Mohan R Lavi
Discussions on the Budget have invariably been on choosing between the new scheme of personal taxation vis-à-vis the old scheme. The provision for tax collection at source on foreign remittances and travel has also dominated discussions.
In the midst of all these discussions, the fact that the Budget has also proposed a few important changes to GST laws should not be forgotten. Formally, these proposals will be run through the GST Council for their blessings soon.
The numbers tell the story. GST revenues are turning out to be a cash cow for the government. Last year’s Budget estimates of CGST revenues of ₹6,60,000 crore have been revised to ₹7,24,000 crore. Estimated revenues for 2023-24 are ₹8,11,600 crore — an increase of 12 per cent. Some proposals in the Budget have been made to ensure that this target is met without much problem.
One of the most important proposals has been an amendment to Section 17(5) of the CGST Act, 2017 to provide that input tax credit shall not be available in respect of goods or services or both received by a taxable person, which are used or intended to be used for activities relating to his obligations under corporate social responsibility referred to in Section 135 of the Companies Act, 2013.
While this provides clarity, it is doubtful whether the last word has been heard on this. Some taxpayers are bound to argue that they are obliged to incur CSR obligations due to a statutory mandate as per the Companies Act, 2013. Denial of input tax credit restricts their cash flow just because they are abiding with a provision of law.
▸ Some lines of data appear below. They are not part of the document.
-- ==== Sys2Proof/Laws/Aside.lean ====
section
/-! SUPPORT. `Aside s t`: a move of the transmit queue and the own claim alone. The line itself, the peers, the heat
window, the estimate, the drive, the converter, the lots and the station port stand; the dip context and the ring take no
more than a mark for a frame not sent. -/

namespace Sys2Proof.Machine

/-- A context but for its mark of a frame not sent. -/
def DipCtx.unmarked (c : DipCtx) : DipCtx := { c with txDropped := false }

/-- A record but for its mark of a frame not sent. -/
def DipRecord.unmarked (r : DipRecord) : DipRecord := { r with flags := { r.flags with txDropped := false } }

/-- What such a move leaves. -/
structure Aside (s t : State) : Prop where
  pending : t.pending = s.pending
  now : t.now = s.now
  draws : t.draws = s.draws
  cfg : t.cfg = s.cfg
  pgs : t.pgs = s.pgs
  ptb : t.ptb = s.ptb
  mpt : t.mpt = s.mpt
  wch : t.wch = s.wch
  pku : t.pku = s.pku
  hwn : t.hwn = s.hwn
  spt : t.spt = s.spt
  line : t.lif.line = s.lif.line
  score : t.lif.score = s.lif.score
  seq : t.lif.seq = s.lif.seq
  joinEnd : t.lif.joinEnd = s.lif.joinEnd
  beaconNext : t.lif.beaconNext = s.lif.beaconNext
  clashEnd : t.lif.clashEnd = s.lif.clashEnd
  dsq : t.dsq = { s.dsq with ctx := t.dsq.ctx }
  ctx : t.dsq.ctx.map DipCtx.unmarked = s.dsq.ctx.map DipCtx.unmarked
  zbr : t.zbr = { s.zbr with ring := t.zbr.ring }
  ring : t.zbr.ring.map DipRecord.unmarked = s.zbr.ring.map DipRecord.unmarked
  entries : t.scu.entries = s.scu.entries
  requestTime : t.scu.requestTime = s.scu.requestTime
  longMark : t.scu.blockedLongMark = s.scu.blockedLongMark
  lastEntry : t.scu.lastEntry = s.scu.lastEntry

theorem Aside.refl (s : State) : Aside s s := by constructor <;> rfl

theorem Aside.trans {s t u : State} (h : Aside s t) (k : Aside t u) : Aside s u := by
  refine ⟨k.pending.trans h.pending, k.now.trans h.now, k.draws.trans h.draws, k.cfg.trans h.cfg, k.pgs.trans h.pgs,
    k.ptb.trans h.ptb, k.mpt.trans h.mpt, k.wch.trans h.wch, k.pku.trans h.pku, k.hwn.trans h.hwn, k.spt.trans h.spt,
    k.line.trans h.line, k.score.trans h.score, k.seq.trans h.seq, k.joinEnd.trans h.joinEnd,
    k.beaconNext.trans h.beaconNext, k.clashEnd.trans h.clashEnd, ?_, k.ctx.trans h.ctx, ?_, k.ring.trans h.ring,
    k.entries.trans h.entries, k.requestTime.trans h.requestTime, k.longMark.trans h.longMark,
    k.lastEntry.trans h.lastEntry⟩
  · rw [k.dsq, h.dsq]
  · rw [k.zbr, h.zbr]

/-- An update of the queue that leaves the line. -/
theorem aside_lif (s : State) (x : Lif) (h1 : x.line = s.lif.line) (h2 : x.score = s.lif.score)
    (h3 : x.seq = s.lif.seq) (h4 : x.joinEnd = s.lif.joinEnd) (h5 : x.beaconNext = s.lif.beaconNext)
    (h6 : x.clashEnd = s.lif.clashEnd) : Aside s (s.withLif x) := by
  constructor <;> first | rfl | assumption

/-- An update of SCU that leaves the span table, the marks of the dip and the last-entry ID. -/
theorem aside_scu (s : State) (x : Scu) (h1 : x.entries = s.scu.entries) (h2 : x.requestTime = s.scu.requestTime)
    (h3 : x.blockedLongMark = s.scu.blockedLongMark) (h4 : x.lastEntry = s.scu.lastEntry) :
    Aside s (s.withScu x) := by
  constructor <;> first | rfl | assumption

theorem markDropped_ring (n : BitVec 32) (rs : List DipRecord) :
    (rs.map (fun r => if r.serial = n then { r with flags := { r.flags with txDropped := true } } else r)).map
      DipRecord.unmarked = rs.map DipRecord.unmarked := by
  rw [List.map_map]
  apply List.map_congr_left
  intro r _
  show DipRecord.unmarked (if r.serial = n then _ else r) = _
  split <;> rfl

theorem markDropped_ctx (n : BitVec 32) (o : Option DipCtx) :
    (o.map (fun c => if c.serial = n then { c with txDropped := true } else c)).map DipCtx.unmarked =
      o.map DipCtx.unmarked := by
  cases o with
  | none => rfl
  | some c =>
    show some (DipCtx.unmarked (if c.serial = n then _ else c)) = _
    split <;> rfl

theorem aside_markPickup (s : State) (n : BitVec 32) : Aside s (s.markPickup n) := by
  constructor <;> first | rfl | exact markDropped_ring n s.zbr.ring

theorem aside_markEntry (s : State) (n : BitVec 32) : Aside s (s.markEntry n) := by
  constructor <;> first | rfl | exact markDropped_ring n s.zbr.ring | exact markDropped_ctx n s.dsq.ctx

/-! ### The queue keeps the line -/

theorem takeCurrent_line (l : Lif) :
    l.takeCurrent.line = l.line ∧ l.takeCurrent.score = l.score ∧ l.takeCurrent.seq = l.seq ∧
      l.takeCurrent.joinEnd = l.joinEnd ∧ l.takeCurrent.beaconNext = l.beaconNext ∧
      l.takeCurrent.clashEnd = l.clashEnd := by
  unfold Lif.takeCurrent
  split
  · exact ⟨rfl, rfl, rfl, rfl, rfl, rfl⟩
  · split
    · exact ⟨rfl, rfl, rfl, rfl, rfl, rfl⟩
    · split <;> exact ⟨rfl, rfl, rfl, rfl, rfl, rfl⟩

theorem place_line (l : Lif) (f : TxFrame) :
    (l.place f).1.line = l.line ∧ (l.place f).1.score = l.score ∧ (l.place f).1.seq = l.seq ∧
      (l.place f).1.joinEnd = l.joinEnd ∧ (l.place f).1.beaconNext = l.beaconNext ∧
      (l.place f).1.clashEnd = l.clashEnd := by
  unfold Lif.place
  split
  · exact ⟨rfl, rfl, rfl, rfl, rfl, rfl⟩
  · split
    · exact ⟨rfl, rfl, rfl, rfl, rfl, rfl⟩
    · split
      · split <;> exact ⟨rfl, rfl, rfl, rfl, rfl, rfl⟩
      · exact ⟨rfl, rfl, rfl, rfl, rfl, rfl⟩

theorem withdraw_line (l : Lif) (n : Byte) :
    (l.withdraw n).1.line = l.line ∧ (l.withdraw n).1.score = l.score ∧ (l.withdraw n).1.seq = l.seq ∧
      (l.withdraw n).1.joinEnd = l.joinEnd ∧ (l.withdraw n).1.beaconNext = l.beaconNext ∧
      (l.withdraw n).1.clashEnd = l.clashEnd := by
  unfold Lif.withdraw
  split
  · exact ⟨rfl, rfl, rfl, rfl, rfl, rfl⟩
  · split
    · split
      · split
        · exact ⟨rfl, rfl, rfl, rfl, rfl, rfl⟩
        · exact takeCurrent_line { l with current := none }
      · exact ⟨rfl, rfl, rfl, rfl, rfl, rfl⟩
    · exact ⟨rfl, rfl, rfl, rfl, rfl, rfl⟩

theorem aside_takeCurrent (s : State) : Aside s (s.withLif s.lif.takeCurrent) := by
  obtain ⟨h1, h2, h3, h4, h5, h6⟩ := takeCurrent_line s.lif
  exact aside_lif s _ h1 h2 h3 h4 h5 h6

theorem aside_withdraw (s : State) (n : Byte) : Aside s (s.withLif (s.lif.withdraw n).1) := by
  obtain ⟨h1, h2, h3, h4, h5, h6⟩ := withdraw_line s.lif n
  exact aside_lif s _ h1 h2 h3 h4 h5 h6

theorem aside_placed (s : State) (f : TxFrame) : Aside s (s.withLif (s.lif.place f).1.takeCurrent) := by
  obtain ⟨h1, h2, h3, h4, h5, h6⟩ := place_line s.lif f
  obtain ⟨k1, k2, k3, k4, k5, k6⟩ := takeCurrent_line (s.lif.place f).1
  exact aside_lif s _ (k1.trans h1) (k2.trans h2) (k3.trans h3) (k4.trans h4) (k5.trans h5) (k6.trans h6)

/-! ### Offers and the own claim -/

theorem aside_enterRetry (s : State) : Aside s s.enterRetry := by
  have h : ∀ c : Scu, c.entries = s.scu.entries → c.requestTime = s.scu.requestTime →
      c.blockedLongMark = s.scu.blockedLongMark → c.lastEntry = s.scu.lastEntry → ∀ e,
      Aside s (s.withScu { c with state := .retry, own := none, withdrawal := .none, windowEnd := none,
                                  guardEnd := none, retryEnd := e }) :=
    fun c h1 h2 h3 h4 e => aside_scu s _ h1 h2 h3 h4
  unfold State.enterRetry Scu.resumeBlocked
  split
  · exact h s.scu rfl rfl rfl rfl _
  · exact h { s.scu with blockedSince := some (s.now - s.scu.blockedHeld) } rfl rfl rfl rfl _

theorem aside_intentGone (s : State) (n : Byte) : Aside s (s.intentGone n) := by
  unfold State.intentGone
  split
  · exact aside_scu s _ rfl rfl rfl rfl
  · exact Aside.refl s

theorem aside_holdGone (s : State) (n : Byte) : Aside s (s.holdGone n) := by
  unfold State.holdGone
  split
  · exact aside_enterRetry s
  · exact Aside.refl s

theorem aside_reportDrop (s : State) (f : TxFrame) : Aside s (s.reportDrop f) := by
  cases f <;> first | exact Aside.refl s | exact aside_holdGone s _ | exact aside_intentGone s _ |
    exact aside_markEntry s _ | exact aside_markPickup s _

theorem aside_offerBase (s : State) (f : TxFrame) : Aside s (s.offerBase f) := by
  have h := aside_placed s f
  unfold State.offerBase
  split
  · rename_i l e; rw [e] at h; exact h
  · rename_i l g e; rw [e] at h; exact h.trans (aside_reportDrop _ g)

theorem aside_startClaim (s : State) (w : Span) : Aside s (s.startClaim w) :=
  (aside_scu s _ (by rfl) (by rfl) (by rfl) (by rfl)).trans (aside_offerBase _ _)

theorem aside_evalStart (s : State) : Aside s s.evalStart := by
  unfold State.evalStart
  split
  · split
    · exact aside_startClaim s _
    · exact Aside.refl s
  · exact Aside.refl s

theorem aside_offer (s : State) (f : TxFrame) : Aside s (s.offer f) := by
  unfold State.offer
  split
  · exact (aside_offerBase s f).trans (aside_evalStart _)
  · exact aside_offerBase s f

theorem aside_yieldClaim (s : State) : Aside s s.yieldClaim := (aside_offer s _).trans (aside_enterRetry _)

theorem aside_enterBlocked (s : State) (w : Span) : Aside s (s.enterBlocked w) :=
  (aside_scu s _ (by rfl) (by rfl) (by rfl) (by rfl)).trans (aside_evalStart _)

theorem stopBlocked_kept (c : Scu) (now : Nat) :
    (c.stopBlocked now).entries = c.entries ∧ (c.stopBlocked now).requestTime = c.requestTime ∧
      (c.stopBlocked now).blockedLongMark = c.blockedLongMark ∧ (c.stopBlocked now).lastEntry = c.lastEntry := by
  unfold Scu.stopBlocked
  split <;> exact ⟨rfl, rfl, rfl, rfl⟩

theorem aside_endClaim (s : State) : Aside s s.endClaim := by
  obtain ⟨h1, h2, h3, h4⟩ := stopBlocked_kept s.scu s.now
  unfold State.endClaim
  split
  · exact aside_scu s _ h1 h2 h3 h4
  · refine Aside.trans ?_ (aside_enterBlocked _ _)
    exact aside_scu s _ h1 h2 h3 h4

theorem aside_startRelease (s : State) : Aside s s.startRelease := by
  obtain ⟨h1, h2, h3, h4⟩ := stopBlocked_kept (s.offer (.free s.ownClaim)).scu (s.offer (.free s.ownClaim)).now
  exact (aside_offer s _).trans (aside_scu _ _ h1 h2 h3 h4)

theorem aside_releaseSpan (s : State) : Aside s s.releaseSpan := by
  unfold State.releaseSpan
  split <;> first | exact Aside.refl s | exact aside_startRelease s

theorem aside_awaitCancel (s : State) : Aside s s.awaitCancel := by
  obtain ⟨h1, h2, h3, h4⟩ := stopBlocked_kept s.scu s.now
  exact aside_scu s _ h1 h2 h3 h4

theorem aside_cancelClaim (s : State) : Aside s s.cancelClaim := by
  unfold State.cancelClaim
  split
  · exact Aside.refl s
  · exact aside_endClaim s
  · exact aside_endClaim s
  · split
    · exact aside_scu s _ rfl rfl rfl rfl
    · exact aside_awaitCancel s
    · have h := aside_withdraw s s.ownClaim
      split
      · rename_i l e; rw [e] at h; exact h.trans (aside_endClaim _)
      · rename_i l a _ e; rw [e] at h; exact h.trans (aside_awaitCancel _)
  · exact (aside_offer s _).trans (aside_endClaim _)
  · exact aside_startRelease s
  · exact aside_startRelease s
  · exact aside_startRelease s
  · exact aside_scu s _ rfl rfl rfl rfl

theorem aside_cancelUnheld (s : State) : Aside s s.cancelUnheld := by
  unfold State.cancelUnheld
  split
  · exact aside_cancelClaim s
  · exact Aside.refl s

theorem aside_giveBack (s : State) : Aside s s.giveBack := (aside_cancelUnheld s).trans (aside_releaseSpan _)

theorem aside_intentWithdrawn (s : State) : Aside s s.intentWithdrawn :=
  (aside_scu s _ (by rfl) (by rfl) (by rfl) (by rfl)).trans (aside_evalStart _)

theorem aside_withdrawIntent (s : State) : Aside s s.withdrawIntent := by
  unfold State.withdrawIntent
  split
  · have h := aside_withdraw s s.ownClaim
    split
    · rename_i l e; rw [e] at h; exact h.trans (aside_intentWithdrawn _)
    · rename_i l a _ e; rw [e] at h; exact h.trans (aside_scu _ _ rfl rfl rfl rfl)
  · exact Aside.refl s

theorem aside_meetIntent (s : State) (src : StationId) (a : Option Nat) : Aside s (s.meetIntent src a) := by
  unfold State.meetIntent
  split
  · exact aside_withdrawIntent s
  · split
    · split
      · exact aside_yieldClaim s
      · exact Aside.refl s
    · exact Aside.refl s
  · exact Aside.refl s

theorem aside_lineNotice (s : State) : Aside s s.lineNotice := (aside_takeCurrent s).trans (aside_evalStart _)

theorem aside_zincNotice (s : State) : Aside s s.zincNotice := by
  unfold State.zincNotice
  split
  · exact aside_evalStart s
  · exact aside_withdrawIntent s

theorem aside_placeFreed (s : State) : Aside s s.placeFreed := by
  have h : ∀ t, Aside s t → Aside s t.evalStart := fun t h => h.trans (aside_evalStart t)
  unfold State.placeFreed
  apply h
  split
  · split
    · exact Aside.refl s
    · exact aside_offer s _
  · exact Aside.refl s

/-! ### A claim that offers leave as it is -/

/-- A claim state that no drop and no evaluation moves. -/
def ClaimState.isStill (c : ClaimState) : Bool :=
  match c with
  | .blocked => false
  | .pending => false
  | .claimingHoldQueued => false
  | _ => true

theorem reportDrop_scu (s : State) (f : TxFrame) (h : s.scu.state.isStill = true) :
    (s.reportDrop f).scu = s.scu := by
  cases f <;> try rfl
  · show (s.holdGone _).scu = _
    unfold State.holdGone
    split
    · rename_i e; rw [e.1] at h; cases h
    · rfl
  · show (s.intentGone _).scu = _
    unfold State.intentGone
    split
    · rename_i e; rw [e.1] at h; cases h
    · rfl

theorem offerBase_scu (s : State) (f : TxFrame) (h : s.scu.state.isStill = true) : (s.offerBase f).scu = s.scu := by
  unfold State.offerBase
  split
  · rfl
  · exact reportDrop_scu _ _ h

theorem evalStart_still (s : State) (h : s.scu.state.isStill = true) : s.evalStart = s := by
  unfold State.evalStart
  split
  · rename_i e _; rw [e] at h; cases h
  · rfl

/-- An offer in a state that no drop moves leaves the claim as it was. -/
theorem offer_scu (s : State) (f : TxFrame) (h : s.scu.state.isStill = true) : (s.offer f).scu = s.scu := by
  unfold State.offer
  have h1 := offerBase_scu s f h
  split
  · rw [evalStart_still]
    · exact h1
    · rw [h1]; exact h
  · exact h1

end Sys2Proof.Machine
end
New sections are being introduced in GST laws that provide for a time limit of three years from the due date for filing a variety of returns. GSTR 1, GSTR 3B, GSTR 9 and GSTR 8 would need to be filed within a period of three years from their respective due dates. A welcome proposal is an amendment to Section 19(2A) to remove the restriction imposed on registered persons engaged in supplying goods through e-commerce operators from opting to pay tax under the Composition Levy.
Thus upon this amendment being enforced the person engaged in supply of goods through ECOs will also be eligible to composition scheme, subject to fulfilment of other conditions. Section 16(2) of the CGST Act has been amended to provide for payment of tax along with in respect of ITC availed and payment not made to supplier within 180 days.
Another proviso to the above section is also amended to specifically provide that upon payment made to supplier ITC can be availed. These amendments have been made to align the said sub-section with the return filing system provided in the Act. A new Section 122(1B) of the CGST Act is being inserted so as to provide for penal provisions applicable to Electronic Commerce Operators in case of contravention of provisions relating to supplies of goods made through them by unregistered persons or composition taxpayers.
Section 56 of the CGST Act is being amended so as to provide for an enabling provision to prescribe manner of computation of period of delay beyond 60 days from the date of receipt of application till date of refund, for calculation of interest on delayed refunds.
Section 132(1) of the CGST Act is being amended to decriminalise offences such as obstructing or preventing any officer in the discharge of his duties, tampers with or destroys any material evidence or documents and fails to supply any information. The monetary threshold for launching prosecution for the offences under the said Act is being increased from ₹1 crore to ₹2 crore except for the offences related to issuance of invoices without supply of goods or services or both.
The consistent surge in GST revenues could help the Finance Minister balance her books.